Adaptive selective ES-FEM limit analysis of cracked plane-strain structures

H. Nguyen-Xuan, T. Rabczuk

Research output: Contribution to journalArticlepeer-review

Abstract

This paper presents a simple and efficient approach for predicting the plastic limit loads in cracked planestrain structures.We use two levels of mesh repartitioning for the finite element limit analysis. The master level handles an adaptive primal-mesh process through a dissipation-based indicator. The slave level performs the subdivision of each triangle into three sub-triangles and constitutes a dual mesh from a pair of two adjacent sub-triangles shared by common edges of the primal mesh. Applying a strain smoothing projection to the strain rates on the dual mesh, the incompressibility constraint and the flow rule constraint are imposed over the edge-based smoothing domains and everywhere in the problem domain. The limit analysis problem is recast into the compact form of a second-order cone programming (SOCP) for the purpose of exploiting interior-point solvers. The present method retains a low number of optimization variables. It offers a convenient way for designing and solving the large-scale optimization problems effectively.

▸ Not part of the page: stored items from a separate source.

-- ==== Sys2Proof/Tests/Premises.lean ====
section
/-! SUPPORT. States and operands that meet the hypotheses of the statements on results, frames, traps and steps. -/
namespace Sys2Proof.Tests
open Sys2Proof.Machine Sys2Proof.Claims
set_option Elab.async false

/-- The fragment of `base`. -/
def frag0 : Frag := Frag.fresh 0 1 0x100000 none

theorem base_issuer : base.issuer = some (0, 0, frag0) := by decide +kernel
theorem opened_issuer : opened.issuer = some (0, 0, frag0) := by decide +kernel
theorem user_issuer : user.issuer = some (0, 0, frag0) := by decide +kernel
theorem base_ordinary : ordinary base 0 := by unfold ordinary; decide +kernel
theorem opened_ordinary : ordinary opened 0 := by unfold ordinary; decide +kernel

/-- No strand has a word of wrong parity, as a computation. -/
theorem flips_none {s : State} (h : (s.strands.all fun e => e.2.flips.isEmpty) = true) (o : Nat) : (s.strand o).flips = [] := by
  unfold State.strand
  cases ho : aget s.strands o with
  | none => rfl
  | some st => exact List.isEmpty_iff.mp (List.all_eq_true.mp h _ (aget_mem _ _ _ ho))

theorem base_unprofiled : unprofiled base 0 :=
  ⟨by decide +kernel, by decide +kernel, flips_none (by decide +kernel), by decide +kernel⟩
theorem opened_unprofiled : unprofiled opened 0 :=
  ⟨by decide +kernel, by decide +kernel, flips_none (by decide +kernel), by decide +kernel⟩

theorem sid_of_ready {r : Row} {i : Instr} {s : State} {cx : Cx} {sid idx : Nat} {f : Frag} (h : r.Ready i s cx)
    (hs : s.issuer = some (sid, idx, f)) : cx.sid = sid := by
  have := h.clear.issuing
  rw [hs] at this
  cases this
  rfl

/-- A form that is ready goes on to a unit that a PC names. -/
theorem goesOn_of_ready {r : Row} {i : Instr} {cx : Cx} (h : r.Ready i base cx) : goesOn cx := by
  have hi := h.clear.issuing
  rw [base_issuer] at hi
  simp only [Option.some.injEq, Prod.mk.injEq] at hi
  unfold goesOn
  rw [← hi.2.2]
  decide +kernel

/-- What a form that is ready in a state meets besides: no routine's body, a next unit, and no profiler. -/
theorem ready_base {rows : Instr → Option Row} {w : Words} (h : ReadyAt rows base w) :
    ∃ r cx, rows w.instr = some r ∧ r.Ready w.instr base cx ∧ ordinary base cx.sid ∧ goesOn cx ∧ unprofiled base cx.sid := by
  obtain ⟨r, cx, hr, hc⟩ := h
  have h0 := sid_of_ready hc base_issuer
  exact ⟨r, cx, hr, hc, h0 ▸ base_ordinary, goesOn_of_ready hc, h0 ▸ base_unprofiled⟩

theorem base_datapaths : (base.strand 0).vecErr = [] := by decide +kernel

/-! ### Results and frames -/

/-- Scalar forms: MOV of 5 to s20, and to $deadline. -/
def scalarWords : List Words := [(0x0140FC4D, 0, 5), (0x0920FC4D, 0, 5)]
theorem ready_scalar : ∀ w ∈ scalarWords, ReadyAt aluRows base w := ready_all (by decide +kernel)

theorem premises_register_results : ∀ w ∈ aluWords ++ scalarWords,
    ∃ a cx, aluForms w.instr = some a ∧ a.row.Ready w.instr base cx ∧ ordinary base cx.sid ∧ goesOn cx := by
  intro w hw
  have hr : ReadyAt aluRows base w := (List.mem_append.mp hw).elim (ready_alu w) (ready_scalar w)
  obtain ⟨r, cx, hr, hc, ho, hg, -⟩ := ready_base hr
  simp only [aluRows, Option.map_eq_some_iff] at hr
  obtain ⟨a, ha, rfl⟩ := hr
  exact ⟨a, cx, ha, hc, ho, hg⟩

theorem premises_register_results_clauses :
    scalarWords.map (fun w => (aluForms w.instr).map fun a => (isScalar a.h, a.h.dest == specDEADLINE))
      = [some (true, false), some (true, true)] := by decide +kernel

theorem premises_predicate_results : ∀ w ∈ predWords,
    ∃ a cx, predForms w.instr = some a ∧ a.row.Ready w.instr base cx ∧ ordinary base cx.sid ∧ goesOn cx := by
  intro w hw
  obtain ⟨r, cx, hr, hc, ho, hg, -⟩ := ready_base (ready_pred w hw)
  simp only [predRows, Option.map_eq_some_iff] at hr
  obtain ⟨a, ha, rfl⟩ := hr
  exact ⟨a, cx, ha, hc, ho, hg⟩

/-- One of them writes lane 0's bit, of a predicate other than p15. -/
theorem premises_predicate_results_clauses :
    (predWords.any fun w => match predForms w.instr with
      | some a => a.h.dest.toNat != 15 && ((a.results (issueOf a.row base)).any fun r => r.1 == 0 && isWords r.2)
      | none => false) = true := by decide +kernel

/-- The vector datapaths of the strand err in lane 0 of its next result; lane 0 of v4 is poisoned; the word of p3 is. -/
def erring : State := base.modStrand 0 fun st => { st with vecErr := [(1, false)] }
def badSource : State := base.modStrand 0 fun st => st.setWord (st.vecIx 4 0) ⟨0x20010000, true, true, false⟩
def badDest : State := base.modStrand 0 fun st => st.setWord (st.predIx 3 0) ⟨0x20010000, true, true, false⟩
theorem premises_datapath_error :
    (match aluForms (at3 0x0000F040 0x00000020 0) with
      | some a => readyB (at3 0x0000F040 0x00000020 0) a.row erring && !isScalar a.h
        && ((struck erring (issueOf a.row erring) ((issueOf a.row erring).results a.h a.b a.r a.f)).any fun r => !isWords r.2)
      | none => false) = true := by decide +kernel

/-- ICMP.VI p3, v4: a poisoned result, and one that ends in a word that was poisoned. -/
def icmpAt (s : State) (ok : ReplyVal → Bool) : Bool :=
  match predForms (at3 0x0030F44A 0x00000004 0) with
  | some a => readyB (at3 0x0030F44A 0x00000004 0) a.row s && a.h.dest.toNat == 3
    && ((a.results (issueOf a.row s)).all fun r => r.1 == 0 && ok r.2) && !(a.results (issueOf a.row s)).isEmpty
  | none => false
theorem premises_predicate_poisoned : icmpAt badSource (fun v => !isWords v) = true := by decide +kernel
theorem premises_predicate_unmarked : icmpAt badDest isWords = true
    ∧ (regWord badDest 0 ((badDest.strand 0).predIx 3 0)).mark = true := by decide +kernel

theorem premises_register_frame : ∀ w ∈ stringWords,
    ∃ r x cx, stringRows w.instr = some r ∧ stringBody w.instr = some x ∧ r.Ready w.instr base cx ∧ ordinary base cx.sid
      ∧ goesOn cx ∧ (base.strand cx.sid).vecErr = [] := by
  intro w hw
  obtain ⟨r, cx, hr, hc, ho, hg, -⟩ := ready_base (ready_string w hw)
  have hb := List.all_eq_true.mp (show stringWords.all (fun w => (stringBody w.instr).isSome) = true by decide +kernel) w hw
  obtain ⟨x, hx⟩ := Option.isSome_iff_exists.mp hb
  exact ⟨r, x, cx, hr, hx, hc, ho, hg, (sid_of_ready hc base_issuer) ▸ base_datapaths⟩

/-- A form of each family. -/
def quietWords : List Words :=
  controlWords.take 1 ++ maskWords.take 1 ++ aluWords.take 1 ++ predWords.take 1 ++ stringWords.take 1 ++ matrixWords.take 1
    ++ loadWords.take 1 ++ tileWords.take 1 ++ atomWords.take 1 ++ syncWords.take 1 ++ regionWords.take 1 ++ engineWords.take 1
    ++ launchWords.take 1
theorem ready_quiet : ∀ w ∈ quietWords, ReadyAt quietRows base w := ready_all (by decide +kernel)
theorem premises_quiet_frame : ∀ w ∈ quietWords,
    ∃ r cx, quietRows w.instr = some r ∧ r.Ready w.instr base cx ∧ ordinary base cx.sid ∧ goesOn cx ∧ unprofiled base cx.sid :=
  fun w hw => ready_base (ready_quiet w hw)

/-- LDS.W s20, [s8] and STS.D s10, [s4]: the address, and where it is. -/
def ldsWords : Words := (0x0140FA00, 0x000BFD08, 0x00200000)
def stsWords : Words := (0x0000FA40, 0x10ABFD04, 0x00300000)
def movesAt (w : Words) (rows : Instr → Option Row) (k : AccessKind) (b : MemBody) (a : Dword) (pa : Nat) : Bool :=
  match rows w.instr with
  | none => false
  | some r =>
    let cx := issueOf r base
    let s := atEffect r base cx
    let v := s.translate (s.whoOf cx.sid) k a
    readyB w.instr r base && decide (cx.src.ea cx.sid cx.once b false = .ok a) && a.toNat % memSize b == 0
      && decide (v.2 = .ok ⟨.mem pa, 1, false⟩) && (v.1.imageAt (pa / 4 * 4)).isNone && (v.1.imageAt (pa / 4 * 4 + 4)).isNone
      && !v.1.retiredLine pa && !v.1.mem.marked (pa / 4 * 4) && !v.1.mem.marked (pa / 4 * 4 + 4) && (v.1.strand cx.sid).locket.isEmpty && v.1.lags.isEmpty
      && !(s.strand cx.sid).regionOpen
theorem premises_scalar_load :
    (match ldsWords.instr with
      | .lds h b => h.dest != specDEADLINE && movesAt ldsWords loadRows .read b 0x120000 0x120000
      | _ => false) = true := by decide +kernel
theorem premises_scalar_store :
    (match stsWords.instr with
      | .sts h b => b.size == 3 && movesAt stsWords storeRows .write b 0x110000 0x110000
        && (match storeRows (.sts h b) with
          | some r => (match (issueOf r base).datum b (issueOf r base).once with | .ok x => x == [1] | .error _ => false)
          | none => false)
      | _ => false) = true := by decide +kernel

/-- The same store where its address has another value: the place that it translates to. -/
def atAddr (a : Dword) : State := base.modStrand 0 (withScalar 4 a)
def stsPlace (s : State) : Option Place :=
  match stsWords.instr with
  | .sts h b =>
    match storeRows (.sts h b) with
    | some r =>
      let cx := issueOf r s
      let u := atEffect r s cx
      match cx.src.ea cx.sid cx.once b false with
      | .ok a =>
        if readyB stsWords.instr r s && a.toNat % memSize b == 0 && decide (cx.datum b cx.once = .ok [1]) then
          (u.translate (u.whoOf cx.sid) .write a).2.toOption
        else none
      | .error _ => none
    | none => none
  | _ => none

/-- A unit of device memory that is software-managed, a device register, and one that is read-only. -/
def smState : State := { atAddr 0xFF00000000110000 with smUnits := [(0x11, ())] }
def regState : State := atAddr 0xFF00010080040218
def roState : State := atAddr 0xFF00010080040028
theorem premises_store_copy : stsPlace smState = some ⟨.mem 0x110000, 1, true⟩ ∧ smState.imageAt 0x110000 = none
    ∧ (((smState.strand 0).flips.isEmpty && !(smState.strand 0).regionOpen) = true) := by decide +kernel
theorem premises_store_register :
    (stsPlace regState).map (fun p => regAt p.loc) = some (some rTSRC) ∧ (regExists rTSRC && !regReadOnly rTSRC) = true
      ∧ (stsPlace roState).map (fun p => regAt p.loc) = some (some rFQTAIL) ∧ regReadOnly rFQTAIL = true := by decide +kernel

/-- The stores, with no region open, and with one. -/
def storesAt (s : State) (open_ : Bool) (w : Words) : Bool :=
  match storeForms w.instr with
  | none => true
  | some f =>
    let cx := issueOf f.row s
    readyB w.instr f.row s && ((atEffect f.row s cx).strand cx.sid).regionOpen == open_
      && (open_ || (f.places cx (f.lanes cx) (f.start s cx)).all fun p => (regAt p).isNone)
theorem premises_store_frame : storeWords.all (storesAt base false) = true := by decide +kernel
theorem premises_store_held : storeWords.all (storesAt opened true) = true := by decide +kernel
theorem premises_store_held_byte : (stsPlace opened).map Place.loc = some (.mem 0x110000)
    ∧ ((opened.strand 0).regionOpen) = true := by decide +kernel
theorem premises_stores : (storeWords.filter fun w => (storeForms w.instr).isSome).length = 5 := by decide +kernel

/-- MACC.Z and MACC.Z.ALL, NOP, GETPC: their constructors are among the forms that are ready. -/
theorem premises_macc_nop_getpc :
    ((controlWords ++ matrixWords).filterMap fun w => match w.instr with
      | .nop _ _ => some 0 | .getpc _ _ => some 1 | .maccZ _ _ => some 2 | .maccZAll _ _ => some 3 | _ => none) = [0, 1, 2, 3] := by
  decide +kernel

/-- A form that reads $event: MOV s20, $event. -/
def eventWords : Words := (0x0140F84D, 0x00000213, 0)
theorem premises_event :
    (match aluForms eventWords.instr with
      | some a => readyB eventWords.instr a.row base && (readOps a.b a.r).contains (.spec specEVENT)
      | none => false) = true := by decide +kernel

/-! ### Traps -/

/-- A form issues in a state. -/
theorem issues_of {i : Instr} {s : State} {sid idx : Nat} {f : Frag} (h : s.issuer = some (sid, idx, f))
    (hb : (s.strand sid).budgetCorrupt = false) (hl : s.sysLevel sid = true) : Issues i s sid idx f :=
  ⟨h, hb, fun _ => hl⟩

theorem base_issues (i : Instr) : Issues i base 0 0 frag0 := issues_of base_issuer (by decide +kernel) (by decide +kernel)

/-- A form that issues reads its sources: nothing is reserved, none is still due, and no word has wrong parity. -/
def readsB (i : Instr) (s : State) : Bool :=
  match formRows i with
  | some r => admitted s i && (s.strand 0).available r.h (r.uses s) frag0.mask && decide ((s.strand 0).flips = [])
  | none => false
theorem reads_of {i : Instr} {s : State} {r : Row} (hi : Issues i s 0 0 frag0) (hr : formRows i = some r)
    (h : readsB i s = true) : Reads i r s 0 0 frag0 := by
  simp only [readsB, hr, Bool.and_eq_true, decide_eq_true_eq] at h
  exact ⟨hi, h.1.1, h.1.2, h.2⟩
theorem reads_some {i : Instr} {s : State} (hi : Issues i s 0 0 frag0) (h : readsB i s = true) :
    ∃ r, formRows i = some r ∧ Reads i r s 0 0 frag0 := by
  cases hr : formRows i with
  | none => simp [readsB, hr] at h
  | some r => exact ⟨r, rfl, reads_of hi hr h⟩

/-- What stands before an effect, as the statements on traps ask it. -/
def standing (i : Instr) (s : State) : Option (Bool × Bool × Bool × Bool) :=
  (formRows i).map fun r => (admitted s i, (r.uses s).any fun u => u.over (s.strand 0), (r.uses s).any fun u => u.protected (s.strand 0),
    leftLanes r s 0 frag0 == 0)

/-- IADD with TYPE set; an SRD of a register that does not exist; a BRX whose table is not at a line. -/
theorem premises_reserved_trap :
    ([at3 0x1000F040 0 0, at3 0x0140F340 0x0FF00000 0, at3 0x0000F00C 1 0x00000104].map fun i => (standing i base).map (·.1))
      = [some false, some false, some false] := by decide +kernel

/-- A budget of 8 vectors: v8 is beyond it. -/
def tight : State := base.modStrand 0 fun st => st.setCtl ctlBUDGET (mk64 [(0, 1), (8, 64), (16, 16)])
theorem premises_budget_trap :
    (standing (at3 0x0000F440 0x00000008 1) tight).map (fun x => (x.1, x.2.1)) = some (true, true)
      ∧ (standing (at3 0x0000F440 0x00000007 1) tight).map (fun x => (x.1, x.2.1)) = some (true, false)
      ∧ ∃ r, formRows (at3 0x0000F440 0x00000008 1) = some r ∧ Reads (at3 0x0000F440 0x00000008 1) r tight 0 0 frag0 :=
  ⟨by decide +kernel, by decide +kernel,
    reads_some (issues_of (by decide +kernel) (by decide +kernel) (by decide +kernel)) (by decide +kernel)⟩

/-- A region whose live-in set has v4. -/
def live : State := opened.modStrand 0 fun st => st.openRegion 0x100001 0 ⟨[0x10, 0, 0, 0], 0, 0⟩
theorem premises_live_in_trap :
    standing (at3 0x0040F440 0x00000006 1) live = some (true, false, true, false)
      ∧ ∃ r, formRows (at3 0x0040F440 0x00000006 1) = some r ∧ Reads (at3 0x0040F440 0x00000006 1) r live 0 0 frag0 :=
  ⟨by decide +kernel, reads_some (issues_of (by decide +kernel) (by decide +kernel) (by decide +kernel)) (by decide +kernel)⟩

/-- A guard that passes no lane, and one whose word is poisoned. -/
def badGuard : State := base.modStrand 0 fun st => st.setWord (st.predIx 1 0) ⟨0x20010000, true, true, false⟩
theorem premises_no_active_lane :
    standing (at3 0x00403040 0x00002404 0) base = some (true, false, false, true)
      ∧ (∃ r, formRows (at3 0x00403040 0x00002404 0) = some r ∧ Reads (at3 0x00403040 0x00002404 0) r base 0 0 frag0)
      ∧ standing (at3 0x00401040 0x00002404 0) badGuard = some (true, false, false, true)
      ∧ ((badGuard.strand 0).guard badGuard.tick (.read 0x00401040) 1).2 = [(0, 0x20010000)] :=
  ⟨by decide +kernel, reads_some (base_issues _) (by decide +kernel), by decide +kernel, by decide +kernel⟩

Several benchmark examples are given to show the simplicity and effectiveness of the present method.

Original languageEnglish
Pages (from-to)478-490
Number of pages13
JournalJournal of Contemporary Physics
Volume50
Issue number4
DOIs
Publication statusPublished - 2015 Oct 1

Keywords

  • adaptive
  • cracked structure
  • edge-based strain smoothing
  • limit analysis
  • second-order cone programming
  • von Mises criterion

ASJC Scopus subject areas

  • Physics and Astronomy(all)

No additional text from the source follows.